Sempre le sigle sindacali esprimono il loro malumore, di natura essenzialmente politica, sottolineando l’incapacità della Regione di pervenire ad un valido accordo con il Ministero per permettere alla Cesame di ripartire con la produzione: servono fondi, finanziamenti che le banche non sono disposte a concedere e che Invitalia (l’agenzia che ha il compito di attirare gli investimenti e gestire i fondi del MISE) non può erogare, poiché il progetto imprenditoriale non supera i 30 milioni di euro. Un’assurdità tipicamente italiana. 
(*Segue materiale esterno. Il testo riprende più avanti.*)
/-- While another agent holds the lock and none of these turns is its release, the Acquire lets them pass: the moves of
the environment happen, the hold stays (R70, R72). -/
theorem acquireFrom_waits {before : List Turn} {n : Nat} {s : State} (later : List Turn)
    (hl : s.lock = .held (.other n)) (hb : .env (.free n) ∉ before) :
    acquireFrom (before ++ later) s = acquireFrom later (afterTurns before s) ∧
      (afterTurns before s).lock = .held (.other n) := by
  induction before generalizing s with
  | nil => exact ⟨rfl, hl⟩
  | cons x rest ih =>
    obtain ⟨hx, hrest⟩ := List.ne_and_not_mem_of_not_mem_cons hb
    cases x with
    | env e => exact ih (envStep_keeps_hold hl fun h => hx (by rw [h])) hrest
    | timer => exact ih hl hrest
    | block =>
      have hheld : s.lock ≠ .free := by rw [hl]; nofun
      rw [List.cons_append, acquireFrom, if_neg hheld]
      exact ih hl hrest

/-- The holder's release frees the lock, and an Acquire that meets it goes on from there (R70). -/
theorem acquireFrom_free {n : Nat} {s : State} (later : List Turn) (hl : s.lock = .held (.other n)) :
    acquireFrom (.env (.free n) :: later) s = acquire { s with lock := .free, agenda := later } := by
  rw [acquireFrom, envStep, if_pos hl]
  exact (acquireFrom_agenda later later { s with lock := .free }).symm

/-- With the lock held and no move left the block is stuck (U27; log 12). -/
theorem acquireFrom_nil_of_held {s : State} (hl : s.lock ≠ .free) : acquireFrom [] s = .fault .lockStarved :=
  if_neg hl

/-- Settles O10: the first six clauses are the branches of `acquireFrom`, the next two follow from what passes while the
lock is held (`acquireFrom_waits`), the last is the environment's access outside its hold. -/
theorem theLockSerialisesAccess : Obligations.TheLockSerialisesAccess := by
  intro s n
  refine ⟨fun hl ha => ?_, fun rest hl ha => ?_, fun e rest ha => ?_, fun rest ha => ?_, fun rest hl ha => ?_,
    fun hl ha => ?_, fun before later hl ha hb => ?_, fun hl hn => ?_, fun hl r q v => ⟨if_neg hl, if_neg hl⟩⟩
  · rw [acquire_undisturbed ⟨ha, hl⟩, takeLock, ← ha]
  · rw [acquire, ha, acquireFrom, if_pos hl, takeLock]
  · rw [acquire, ha]
    exact (acquireFrom_agenda rest rest (envStep e s)).symm
  · rw [acquire, ha]
    exact (acquireFrom_agenda rest rest s).symm
  · rw [acquire, ha, acquireFrom, if_neg hl]
    exact (acquireFrom_agenda rest rest s).symm
  · rw [acquire, ha, acquireFrom_nil_of_held hl]
  · obtain ⟨hwait, hheld⟩ := acquireFrom_waits (.env (.free n) :: later) hl hb
    rw [acquire, ha, hwait, acquireFrom_free later hheld]
  · obtain ⟨hwait, hheld⟩ := acquireFrom_waits [] hl hn
    rw [acquire, ← List.append_nil s.agenda, hwait, acquireFrom_nil_of_held (by rw [hheld]; nofun)]

end Sys2Proof.Machine
end

section
/-!
PROOFS. The reference peripheral: what READ_FRAME shows and discards (20_memory.md R78 to R81), what an arriving frame
does (R77), and the bound on the FIFO (R76).
-/

namespace Sys2Proof.Machine

/-! ### READ_FRAME -/

/-- Where the peripheral answers a read, that answer is the value read (R75). -/
theorem readValue_of_answer {r : ReadReg} {s : State} {v : Word} (h : s.periph.answer s.params.layout r = some v) :
    s.readValue r = v := by
  rw [State.readValue, h]

/-- The status reads latch the live words of the reference peripheral (R80). -/
theorem statusReads_snap_reference {s : State} (hs : s.periph.source = .reference) :
    (statusReads s).snap = { s.snap with
      bufferStatus := bufferStatusWord s.params.layout s.periph.fifo.length
      errorStatus := s.periph.errst
      missedStatus := missedStatusWord s.params.layout s.periph.missed s.periph.missedOvf } := by
  simp [statusReads, Snapshot.put, readValue_of_answer, afterRead_of_ne, Peripheral.answer, hs]

/-- The per-entry reads latch the head entry of the reference peripheral, in the words a snapshot shows of it (R81). -/
theorem entryReads_snap_reference {s : State} {e : Entry} {rest : List Entry} (hs : s.periph.source = .reference)
    (hf : s.periph.fifo = e :: rest) {lay : Layout} {n : Nat} (hb : s.snap.bufferStatus = bufferStatusWord lay n) :
    (entryReads s).snap = entrySnapshot lay n s.snap.errorStatus s.snap.missedStatus e := by
  simp [entryReads, Snapshot.put, readValue_of_answer, afterRead_of_ne, Peripheral.answer, hs, hf, hb, entrySnapshot]

/-- A READ_FRAME that gets the lock latches the eleven words in the state the Acquire leaves, and discards the head
entry (R153, R78). -/
theorem exec_readFrame_of_acquire {s s1 : State} (h : acquire s = .next s1) : ∃ t, exec .readFrame s = .next t ∧
    t.snap = (entryReads (statusReads s1)).snap ∧ t.periph = s1.periph.afterRead .dataHigh :=
  ⟨_, readFrame_next.mpr ⟨s1, h, rfl⟩, rfl, (entryReads_periph _).trans (by rw [statusReads_periph])⟩

/-- A read of data-high leaves the reference peripheral the FIFO without its head (R78, R81). -/
theorem afterRead_dataHigh {p : Peripheral} (hs : p.source = .reference) :
    p.afterRead .dataHigh = { p with fifo := p.fifo.tail } := by
  simp [Peripheral.afterRead, hs]

/-- Settles O15: the status reads latch the live words, the per-entry reads the head entry, and the read of data-high
discards it. -/
theorem readFrameTakesTheHeadEntry : Obligations.ReadFrameTakesTheHeadEntry := by
  intro s s1 h hs
  obtain ⟨t, ht, hsnap, hperiph⟩ := exec_readFrame_of_acquire h
  have hparams := (acquire_acquired h).params
  have hstatus := statusReads_snap_reference hs
  rw [afterRead_dataHigh hs] at hperiph
  refine ⟨fun e rest hf => ⟨t, ht, ?_, by rw [hperiph, hf]; rfl⟩, fun hf => ⟨t, ht, ?_, ?_⟩⟩
  · have hu : (statusReads s1).periph = s1.periph := statusReads_periph s1
    have hb : (statusReads s1).snap.bufferStatus = bufferStatusWord s.params.layout (rest.length + 1) := by
      rw [hstatus, hf, hparams, List.length_cons]
    rw [hsnap, entryReads_snap_reference (by rwa [hu]) (by rwa [hu]) hb, hstatus, hparams]
  · rw [hsnap, (entryReads_status _).1, hstatus, hf, hparams]
    exact bufferUsage_bufferStatusWord _ _
  · rw [hperiph, hf, List.tail_nil, ← hf]

/-! ### Arriving frames -/

/-- Settles O18: the three branches of `arrive`, with the count's maximum as a number. -/
theorem arrivalQueuesOrCounts : Obligations.ArrivalQueuesOrCounts := by
  intro p e
  refine ⟨fun hroom => if_pos hroom, fun hfull hmax => ?_, fun hfull hlt => ⟨?_, ?_⟩⟩
  · have hm : p.missed = 0x7FFFFFFF := BitVec.eq_of_toNat_eq hmax
    rw [Peripheral.arrive, if_neg (Nat.not_lt.mpr hfull), if_pos hm]
  · have hm : p.missed ≠ 0x7FFFFFFF := fun h => by simp [h] at hlt
    rw [Peripheral.arrive, if_neg (Nat.not_lt.mpr hfull), if_neg hm]
  · rw [BitVec.toNat_add_of_lt (by simpa using Nat.add_lt_of_lt_sub hlt)]
    rfl

/-! ### The bound on the FIFO -/

/-- A peripheral of the same depth whose FIFO is no longer is bounded too. -/
theorem Peripheral.Bounded.of_length_le {p q : Peripheral} (hp : p.Bounded) (hd : q.depth = p.depth)
    (hf : q.fifo.length ≤ p.fifo.length) : q.Bounded := by
  obtain ⟨hpos, hle⟩ := hp
  exact ⟨by rwa [hd], by rw [hd]; exact hf.trans hle⟩

/-- A read takes at most the head entry (R78). -/
theorem Peripheral.Bounded.afterRead {p : Peripheral} (hp : p.Bounded) (r : ReadReg) : (p.afterRead r).Bounded := by
  unfold Peripheral.afterRead
  split
  · exact hp.of_length_le rfl (by simp)
  · exact hp

/-- A reset pulse empties the FIFO or leaves it (R82). -/
theorem Peripheral.Bounded.pulse {p : Peripheral} (hp : p.Bounded) (micros : Time) : (p.pulse micros).Bounded := by
  unfold Peripheral.pulse
  split
  · exact hp
  · exact hp.of_length_le rfl (Nat.zero_le _)

/-- A write touches the FIFO by a completed reset pulse alone (R82, R83). -/
theorem Peripheral.Bounded.write {p : Peripheral} (hp : p.Bounded) (lay : Layout) (r : WriteReg) (v : Word)
    (micros : Time) : (p.write lay r v micros).Bounded := by
  cases r with
  | resetStrobe =>
    simp only [Peripheral.write]
    split
    · exact hp
    · split
      · exact hp.pulse micros
      · exact hp
  | _ => exact hp

/-- A frame is queued only while there is room (R77). -/
theorem Peripheral.Bounded.arrive {p : Peripheral} (hp : p.Bounded) (e : Entry) : (p.arrive e).Bounded := by
  unfold Peripheral.arrive
  split
  · next hroom =>
    obtain ⟨hpos, -⟩ := hp
    exact ⟨hpos, by simpa using hroom⟩
  · split <;> exact hp

/-- A move of the environment keeps the FIFO bounded: only an arriving frame makes it longer (R77). -/
theorem envStep_bounded (e : EnvStep) {s : State} (hs : s.periph.Bounded) : (envStep e s).periph.Bounded := by
  cases e with
  | arrive x => exact hs.arrive x
  | take n | free n => simp only [envStep]; split <;> exact hs
  | foreignRead n r =>
    simp only [envStep]
    split
    · exact hs.afterRead r
    · exact hs
  | foreignWrite n r v =>
    simp only [envStep]
    split
    · split
      · exact hs
      · exact hs.write _ r v _
    · exact hs
  | _ => exact hs

/-- So do finitely many moves. -/
theorem EnvMoves.bounded {s t : State} (h : EnvMoves s t) (hs : s.periph.Bounded) : t.periph.Bounded := by
  induction h with
  | refl s => exact hs
  | step e _ ih => exact ih (envStep_bounded e hs)

/-- While the block waits for the lock the FIFO stays bounded (R72). -/
theorem acquire_bounded {s t : State} (h : acquire s = .next t) (hs : s.periph.Bounded) : t.periph.Bounded := by
  obtain ⟨rest, u, hmoves, -, rfl⟩ := acquire_next h
  exact hmoves.bounded hs

/-- The operations of the Register Model keep the bound: waiting for the lock does, and of their accesses only a read of
data-high and a reset pulse reach the FIFO (R157). -/
theorem accessesKeep_bounded : AccessesKeep fun u => u.periph.Bounded where
  readFrame h hs := by
    obtain ⟨s1, h1, rfl⟩ := readFrame_next.mp h
    rw [release_periph, entryReads_periph, statusReads_periph]
    exact (acquire_bounded h1 hs).afterRead _
  readStatus h hs := by
    obtain ⟨s1, h1, rfl⟩ := readStatus_next.mp h
    rw [release_periph, statusReads_periph]
    exact acquire_bounded h1 hs
  writeTiming h hs := by
    obtain ⟨s1, h1, rfl⟩ := withLock_next.mp h
    rw [release_periph, timingWrites_periph]
    exact acquire_bounded h1 hs
  pulseReset h hs := by
    obtain ⟨s1, h1, rfl⟩ := withLock_next.mp h
    rw [release_periph, pulseWrites_periph]
    exact (acquire_bounded h1 hs).pulse _
  sameBus h hs := by rwa [h.periph]

/-- Settles O59: a step is an operation, a move of the environment, or an input taken (`step_cases`), and each of the
three keeps the FIFO bounded. -/
theorem stepKeepsTheFifoBounded : Obligations.StepKeepsTheFifoBounded := by
  intro s t hs hstep
  obtain ⟨i, u, hexec, hsame, -⟩ | ⟨e, rest, rfl⟩ | hsame := step_cases hstep
  · exact accessesKeep_bounded.exec hexec (by rwa [hsame.periph])
  · exact envStep_bounded e hs
  · rwa [hsame.periph]

end Sys2Proof.Machine
end

section
/-!
PROOFS. The request words and the operations they stand for (30_encoding.md R130, R131, R134, R140): what the decoder
answers, each answer characterised by the two fields of the word.
-/

namespace Sys2Proof

/-! ### The two fields of an operation's word -/

@[simp] theorem wordOp_encode (i : Instr) : wordOp (encode i) = opTag i := wordOp_makeWord _ _

@[simp] theorem wordArg_encode (i : Instr) : wordArg (encode i) = opArg i := wordArg_makeWord _ _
Un’ altra azienda fa i conti con la crisi ed il malgoverno, e con le scelte di una classe dirigente che cavalca l’onda della crisi per schiavizzare i lavoratori. Gli operai palermitani di “Sirti” decidono platealmente di incatenarsi dinnanzi alla sede dell’azienda: protestano contro l’assurda decisione di mettere in cassa integrazione a zero ore ben 30 dipendenti, nonostante il settore aziendale non risenta della crisi e diverse commesse vengono assegnate in subappalto.
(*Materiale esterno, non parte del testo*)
-- ==== Sys2Proof/Syntax.lean ====
section
/-! DEFINITION. The one syntax of the machine: one constructor per row of spec/opcode_table.json. The instruction forms carry the fields of their words (15 R298 to R304, Table 15.6); the device steps carry what reaches the device from outside and the place in the state they act on. -/

namespace Sys2Proof

/-- A management message as it arrives: the 128 bits of its header and the bytes of its body (03 R58, Table 3.1). -/
structure Message where
  hdr : BitVec 128
  body : List (BitVec 8)
  deriving DecidableEq, Repr

/-- A good flit as it arrives on a Pyryta port: its header and its payload (02 Tables 2.2 and 2.3). -/
structure WireFlit where
  hdr : BitVec 128
  payload : List (BitVec 8)
  deriving DecidableEq, Repr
E’ l’ennesima mancanza di rispetto nei confronti della forza lavoro del paese e dei siciliani in genere. Anni di malgoverno e clientele ci hanno messi nella condizione di bramare lavori malpagati e rigorosamente in nero, turni assurdi e diritti ridotti all’osso: in tempo di elezioni, persino la prospettiva di un trimestre in uno delle decine di centri commerciali delle nostre province (sorti all’uopo, grazie alla compiacenza della nostra classe politica, c’è da giurarci) può sembrare una “sistemazione”. Delle aziende che hanno portato lustro alla nostra terra possiamo anche farne a meno.

Invece, tra l’immobilismo della giunta Lombardo ed il disinteresse del governo centrale, è ancora oggi indispensabile ricorrere a gesti drammatici volti a catalizzare un interesse di ampio respiro da parte dell’opinione pubblica.